VERDICT: So, what do we have then? An album that's still distinctly BTBAM, but as I suspected before even pressing play, it's more of an evolution and maturation of their signature sound. Nothing has vanished entirely (As Giles relentlessly screams at the close of the disc), but their spastic nature has been repressed to present a more polished and seamless album. Transitions are much smoother and less herky-jerky. Of course, that also means the heavy bridges and spastic blastbeats are reduced to a minimum, which will (I know) upset some faithful (then again, "Colors" pissed off all the old "Silent Circus" and "Alaska" faithful as well, so deal with it).

Which of course brings me to singer Tommy Giles' now more pronounced presence as, not just the frontman, but quite a talented tour de force. Granted, there are times I felt he was trying a bit too much (sang in sections he probably could've whispered or screamed), but overall it was a different change of pace and it still resulted in quite some good music and catchy tunes. (If it was boring it would've put ME in a coma. It didn't. Mission accomplished, 10/10 would listen again).

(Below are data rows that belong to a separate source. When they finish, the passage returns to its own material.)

/-- The CSL schedule that a frame declares, and the observation it is (R247, R249): the sample instant lies CSL Phase units of 10
symbols after the frame's time stamp; the observation is taken at that instant, which the mirrored ANCHOR then holds
(DEDUCED, notes/assumptions/28.md). -/
def State.cslSeen (s : State) (r : Rx) (pan phase : Nat) : State :=
  let n := r.node
  let phy := usedMode r.phy r.phrInfo
  let unit_ := phaseUnit phy
  let declared := r.ts + phase * unit_
  let period := r.clock.period * unit_
  let o : Int := match Store.find? n s.sl.csl with
    | none => 0
    | some c => if c.period = 0 then 0 else
        let d : Int := (declared : Int) - c.at_
        let k := (2 * d + c.period) / (2 * c.period : Nat)
        (c.at_ : Int) + k * c.period - declared
  let s := s.slPut n 30 2 r.clock.period
  let c : Csl := ⟨declared, period, unit_, r.chan, phy, laneTrx r.lane, pan⟩
  ({ s with sl := { s.sl with csl := Store.put n c s.sl.csl } }).observe n declared o 1 unit_ r.cfo none

/-- What a frame with verdict 0 or 2 says about its node's clock (R247, R250, R255). -/
def State.sleepSeen (s : State) (r : Rx) (h : MacHdr) (pan v : Nat) : State :=
  let n := r.node
  if !s.roleSends || !s.tracked n || !(v = 0 || v = 2) then s
  else if s.slMode n = 2 then
    if s.tsch pan && h.ftype ≠ 2 then
      s.observe n r.ts (s.offsetOf r pan (usedMode r.phy r.phrInfo)) 3 0 r.cfo none
    else s
  else match r.clock.phase with
    | some p => s.cslSeen r pan p
    | none =>
      match s.slState n, Store.find? n s.sl.calls with
      | 4, some c => match c.until_ with
        | some u => if v = 0 && r.ts ≤ u then s.tracking n else s
        | none => s
      | _, _ => s

/-- A join entry (R274): the note with its receive buffer goes to the PAN's JOIN_Q; discarded without a credit. -/
def State.joinEntry (s : State) (r : Rx) (pan : Nat) (note : List Byte) : State :=
  let q := match s.panRec pan with | some p => p.joinQ | none => 0
  let e : Entry := ⟨s.freeVal % 2 ^ 32, 64, 3, 0x31, 0, (match r.buf with | some b => b | none => 0), note, 0⟩
  let lost := (s.queueRec q).isNone || (s.queue q).credit 0x31 = 0
  let t := s.useFree.enqueue q e
  if lost then (match r.buf with | some b => t.rxFree b | none => t) else t

/-- The task of a reception gives up its receive buffer. -/
def State.dropBuf (s : State) (i : Nat) : State :=
  match s.task? i with
  | some t => s.putTask i { t with rxBuf := none }
  | none => s

/-- Learned paths take an unsecured frame's reception when its verdict accepts it (R353). -/
def State.rxTaught (s : State) (r : Rx) (h : MacHdr) (taught : Bool) : State :=
  if taught && !h.secured && r.node ≠ nodeNone && r.undo = [] then
    let other := if r.path = 0 then s.isSet (R.TRX_PATH_ON_B (laneTrx r.lane)) else s.isSet (R.TRX_PATH_ON_A (laneTrx r.lane))
    (s.teach r.node (laneTrx r.lane) r.path r.rssi r.diff other r.chan).1
  else s

/-- The shadow entry of the node takes the counter of an accepted frame until its commit (R235). -/
def State.rxShadow (s : State) (node counter : Nat) (new : Bool) : State :=
  if new then
    let n := match Store.find? node s.mac.shadow with | some (_, m) => m | none => 0
    { s with mac := { s.mac with shadow := Store.put node (counter, n + 1) s.mac.shadow } }
  else s

/-- An acknowledgement that is owed joins those that wait. -/
def State.rxOwes (s : State) (a : Owed) (owes : Bool) : State :=
  if owes then ({ s with mac := { s.mac with owed := s.mac.owed ++ [a] } }).group a.trx else s

/-- The reception's task takes its commit. -/
def State.rxCommit (s : State) (r : Rx) (commit : Commit) (new : Bool) : State :=
  match r.task with
  | some i => (match s.task? i with
    | some t => if new then s.putTask i { t with commit := some commit } else s
    | none => s)
  | none => s

/-- What the verdict makes of the reception's task: an acknowledgement ends its frame, a join frame goes to the join queue, an
accepted frame's task is filled, any other is withdrawn. -/
def State.rxClose (s : State) (k : Nat) (r : Rx) (h : MacHdr) (v pan note : Nat) : State :=
  let end_ := fun (s : State) => (s.rxWithdraw r).delRx k
  if h.ftype = 2 then
    let level := if h.secured then h.level else 0
    let minSec := match s.panRec pan with | some q => q.minSec | none => 0
    end_ (if v < 2 && minSec ≤ level then s.ackArrived r h else s)
  else if v = 1 then
    let d := s.readBytes note 64
    let s := match r.task with | some i => s.dropBuf i | none => s
    (end_ s).joinEntry r pan d
  else if v ≠ 0 then end_ s
  else match r.task with
    | none => s.delRx k
    | some i => match s.task? i with
      | none => s.delRx k
      | some t =>
        if t.entry = 0 then
          end_ (((s.bump (R.PILLOW_COUNT_HI 1)).raise R.PILLOW_EVENT_WITHDRAWN).emit (.taskEnded (taskHandle t.gen i) ST.PILLOW_WITHDRAWN))
        else
          let ctx := match r.ctx with | some c => c / 256 + c % 256 * 4 | none => 0xFFFF
          (s.fillInline i 2 (leBytes 1 v ++ leBytes 1 0 ++ leBytes 2 ctx ++ leBytes 4 0)).delRx k

/-- A verdict is reached (R233 to R237, R274, R458). -/
def State.rxFinish (s : State) (k v : Nat) : State :=
  match s.rx? k with
  | none => s
  | some r =>
    let s := s.countVerdict v
    let taught := v = 0 || v = 2
    let s := if taught || r.undo = [] then s else s.unteach r.undo
    match r.hdr with
    | none => (s.rxWithdraw r).delRx k
    | some h =>
      let pan := match r.pan with | some p => p | none => 0
      let s := s.rxTaught r h taught
      if !s.roleSends then ((if v < 2 then s.bump R.PAIR_COUNT1_SHADOW else s).rxWithdraw r).delRx k
      else
        let new := v = 0 && h.secured
        let s := s.rxShadow r.node h.counter new
        let note := match r.task with | some i => (match s.pinCell i 0 with | some a => a | none => 0) | none => 0
        let commit : Commit := ⟨r.node, h.counter, r.epoch, s.readNat (note + 22) 1, unsigned 16 r.rssi, s.readNat (note + 8) 5⟩
        let owes := v < 3 && (h.ftype = 1 || h.ftype = 3) && h.ar && s.toDevice pan h
        let a := s.owe k r h pan
        let s := (s.sleepSeen r h pan v).rxOwes a owes
        let gone := owes && !s.mac.owed.any (fun x => x.rx = k) &&
          !s.mac.cmds.any (fun c => match c.2.of with | .ack x => x == k | _ => false)
        let ack := if gone then 2 else if owes then 1 else 0
        ((s.noteWrite r 40 (summary r h v ack (if owes && !gone then a.tc else none))).rxCommit r commit new).rxClose k r h v pan note

/-- A reception is judged as far as it can be: learned paths are taught at the later of the FCS verdict and the record
(R353); the verdict follows once its checks can complete. -/
def State.rxJudge (s : State) (k : Nat) : State :=
  match s.rx? k with
  | none => s
  | some r =>
    match r.fcs with
    | none => s
    | some false => s.rxFinish k 4
    | some true =>
      let secured := match r.hdr with | some h => h.secured | none => false
      let s := if secured && r.record && r.node ≠ nodeNone && r.badHdr = 0 && r.undo = [] then
          let other := if r.path = 0 then s.isSet (R.TRX_PATH_ON_B (laneTrx r.lane)) else s.isSet (R.TRX_PATH_ON_A (laneTrx r.lane))
          let t := s.teach r.node (laneTrx r.lane) r.path r.rssi r.diff other r.chan
          t.1.putRx k { r with undo := t.2 }
        else s
      match s.rx? k with
      | none => s
      | some r => match s.rxVerdict r with
        | none => s
        | some (v, s) => s.rxFinish k v

/-! ### Commands -/

/-- SOURCE_ADDRESS_COMPLETE: the address fields of reception `rx` are complete: its header checks are decided and, when they
pass, the address lookup starts (R17, R233, R239). -/
def execSourceAddressComplete (rx : Nat) (hdr : MacHdr) (clock : ClockIe) (s : State) : Res :=
  match s.rx? rx with
  | none => .next s
  | some r =>
    if r.hdr.isSome || !r.known then .next s
    else
      let n := laneTrx r.lane
      let bad := s.hdrBad n hdr
      let s := s.putRx rx { r with hdr := some hdr, clock := clock, pan := s.hdrPan n hdr, badHdr := bad }
      .next (if (Store.find? n s.mac.braids).isNone then s.group n else s)

/-- ADDRESS_LOOKUP_DONE: the lookup returns a node index or none (R338, R339, R346); with none the "none" record goes to
pin 2 (R20, R340). -/
def execAddressLookupDone (rx : Nat) (s : State) : Res :=
  match s.rx? rx with
  | none => .next s
  | some r =>
    match r.hdr with
    | none => .next s
    | some h =>
      if r.looked || r.badHdr ≠ 0 then .next s
      else
        let node :=
          if h.srcMode = 2 then (match s.srcPanRec h with | some p => s.resolveShort p h.src | none => nodeNone)
          else if h.srcMode = 3 then (if s.isSet R.GROUND_STATE_HASH_READY then s.hashLookup h.src 0 else nodeNone)
          else nodeNone
        let r : Rx := { r with looked := true, node := node }
        if node = nodeNone then .next (((s.putRx rx r).pin2 rx r nodeNone (s.noneRecord h)).rxJudge rx)
        else .next (s.putRx rx r)

/-- Whether the record of node `n` is the one the frame's source address names (R339). -/
def State.recordFits (s : State) (n : Nat) (h : MacHdr) : Bool :=
  s.recValid n && s.recGet n 56 4 = n &&
  (if h.srcMode = 3 then s.recEui n = h.src
   else s.recGet n 10 2 = h.src && some (s.recGet n 12 1) = s.srcPanRec h)

/-- NODE_RECORD_READ_DONE: the node record arrives in pin 2, or the "none" record in its place (R17, R339). -/
def execNodeRecordReadDone (rx : Nat) (s : State) : Res :=
  match s.rx? rx with
  | none => .next s
  | some r =>
    match r.hdr with
    | none => .next s
    | some h =>
      if !r.looked || r.record then .next s
      else
        let n := r.node
        if s.recordFits n h then
          let r : Rx := { r with epoch := Store.get (fun _ => 0) s.gd.keyEpoch n }
          .next ((s.pin2 rx r n (s.readBytes (s.recAddr n 0) 256)).rxJudge rx)
        else
          let s := (s.bump R.GROUND_COUNT0_LO).raise R.GROUND_EVENT_STALE_KEY
          .next ((s.pin2 rx r nodeNone (s.noneRecord h)).rxJudge rx)

/-- The link key of the record in pin 2, unwrapped under its WRAP_SLOT with the rights of ROLE 0 (R412). -/
def State.linkKey (s : State) (r : Rx) : Option Nat :=
  match s.keySlot (s.copyGet r 14 2 % 512) with
  | none => none
  | some v =>
    if !bitOf (attrUsage v.attr) 2 then none
    else Config.unwrap v.mat 24 (beNat (match s.rxRecord r with | some a => s.readBytes (a + 16) 24 | none => []))

/-- KEY_UNWRAP_DONE: the link key of a secured frame's node is loaded into a CCM* context, or the unwrap fails, or it waits
for a context (R412). -/
def execKeyUnwrapDone (rx : Nat) (s : State) : Res :=
  match s.rx? rx with
  | none => .next s
  | some r =>
    let secured := match r.hdr with | some h => h.secured | none => false
    if !secured || !r.record || r.node = nodeNone || r.ctx.isSome || r.noKey || !bitOf (s.copyGet r 13 1) 1 then .next s
    else match s.linkKey r with
      | none => .next (((s.bump R.KEY_COUNT0_UNWRAP_FAIL).putRx rx { r with noKey := true }).rxJudge rx)
      | some _ =>
        match s.freeCtx, r.task with
        | some c, _ => .next ((s.takeCtx rx r c).rxJudge rx)
        | none, some i =>
          if s.ky.waiters.contains i then .next s
          else .next (({ s with ky := { s.ky with waiters := s.ky.waiters ++ [i] } }).bump R.KEY_CTX_WAITS)
        | none, none => .next s

/-- CCM_CONTEXT_FREE: a context is free and the unwrap that has waited longest proceeds (R412). -/
def execCcmContextFree (s : State) : Res :=
  match s.freeCtx, s.ky.waiters with
  | some c, i :: rest =>
    let s := { s with ky := { s.ky with waiters := rest } }
    match List.find? (fun (x : Nat × Rx) => x.2.task = some i) s.rd.rxs with
    | some (k, r) => .next ((s.takeCtx k r c).rxJudge k)
    | none => .next s
  | _, _ => .next s

/-- CCM_VERDICT: the CCM* verdict of a secured frame (R18, R233). Under a context that a tamper response has zeroed (R422) no frame
authenticates. -/
def execCcmVerdict (rx : Nat) (authentic : Bool) (s : State) : Res :=
  match s.rx? rx with
  | none => .next s
  | some r =>
    if r.ctx.isNone || r.fcs ≠ some true || r.ccm.isSome then .next s
    else
      let held := match r.ctx with | some c => s.ky.ctxs.contains c | none => false
      .next ((s.putRx rx { r with ccm := some (authentic && held) }).rxJudge rx)

/-- DUP_CACHE_EXPIRY: entries of the cache of unsecured frames older than HOLD_MS go (R235). -/
def execDupCacheExpiry (t : Nat) (s : State) : Res :=
  let s := s.advance t
  .next { s with mac := { s.mac with dups := s.dupLive s.mtb } }

/-- SHADOW_ENTRY_RELEASE: a node's shadow entry is released once its commits are written and every record read started
before has been delivered, or its reception has ended (R235). -/
def execShadowEntryRelease (node : Nat) (s : State) : Res :=
  match Store.find? node s.mac.shadow with
  | some (_, 0) =>
    let open_ := fun (k : Nat) => match s.rx? k with | some r => !r.record | none => false
    if (Store.get (fun _ => []) s.mac.shadowReads node).any open_ then .next s
    else .next { s with mac := { s.mac with
      shadow := Store.del node s.mac.shadow, shadowReads := Store.del node s.mac.shadowReads } }
  | _ => .next s

end Sys2Proof.Machine
end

Now, I've given this 4 stars. At this time, I haven't given a review or rating of "Parallax II:Future Sequence" but I will give it a 5. It blends that traditionally chaotic sound with more elaborate rhythms and melodies and still catchy and melodic singing phrases and choruses. To me, "Coma Elliptic" just can't be compared to it at all. In fact, you really can't compare it to ANY BTBAM album at all.

(Seriously, don't even try. I did. It didn't work. It just made by brain hurt).

Still, it does lack a few tracks that are truly standouts, ones that just catch your ears and force you to put on repeat over and over again (like I did with "Extremophile Elite" and "Telos"). Even a diehard like myself, while not entirely disappointed, don't find myself listening to this as much as older albums. I will say, though, that it'll probably take MANY, MANY listens before it finally clicks. The same could be said with ALL BTBAM albums. One listen does not a proper conclusion make. It will take many listens for just one album to finally make sense, and it feels like the same will go for this, so we'll see if it stands the test of time, who knows?

LONG STORY SHORT: If you love BTBAM's heavier side only, STEER CLEAR AWAY. Yes, there are a few sections in here, but by and large, it's just not the theme of the album. In fact, it just may be considered the most progressive (in the most literal sense of the term). Yes, I love a big meaty face-bashing breakdown as much as the next simpleton, but sometimes it feels just a bit archaic, like it never really goes anywhere and just exists for the hell of it. It almost seems like a culmination from the band's very beginnings, from constant moshing on "The Silent Circus", to very little on "Coma Elliptic". Heartbreaking for loyalists, but for those of us of this generation whose attention spans equal that of squirrels, something refreshing and different like "Coma Elliptic" might be just what we need.

If you love the band's style, though, the melodies and harmonies and their occasional quirkiness, it's still a great album. Easily their most digestible. If you haven't or don't listen to BTBAM regularly, you'll enjoy this album thoroughly, guaranteed. For the regulars, it might not be so easy to accept the slight change in sound. Then again, if you've been a fan from the beginning, change and evolution in style is something you've lived with, and something you'll have to get used to for many years to come.

"Adapt Or Die". There's really no better musical representation of that phrase than this album.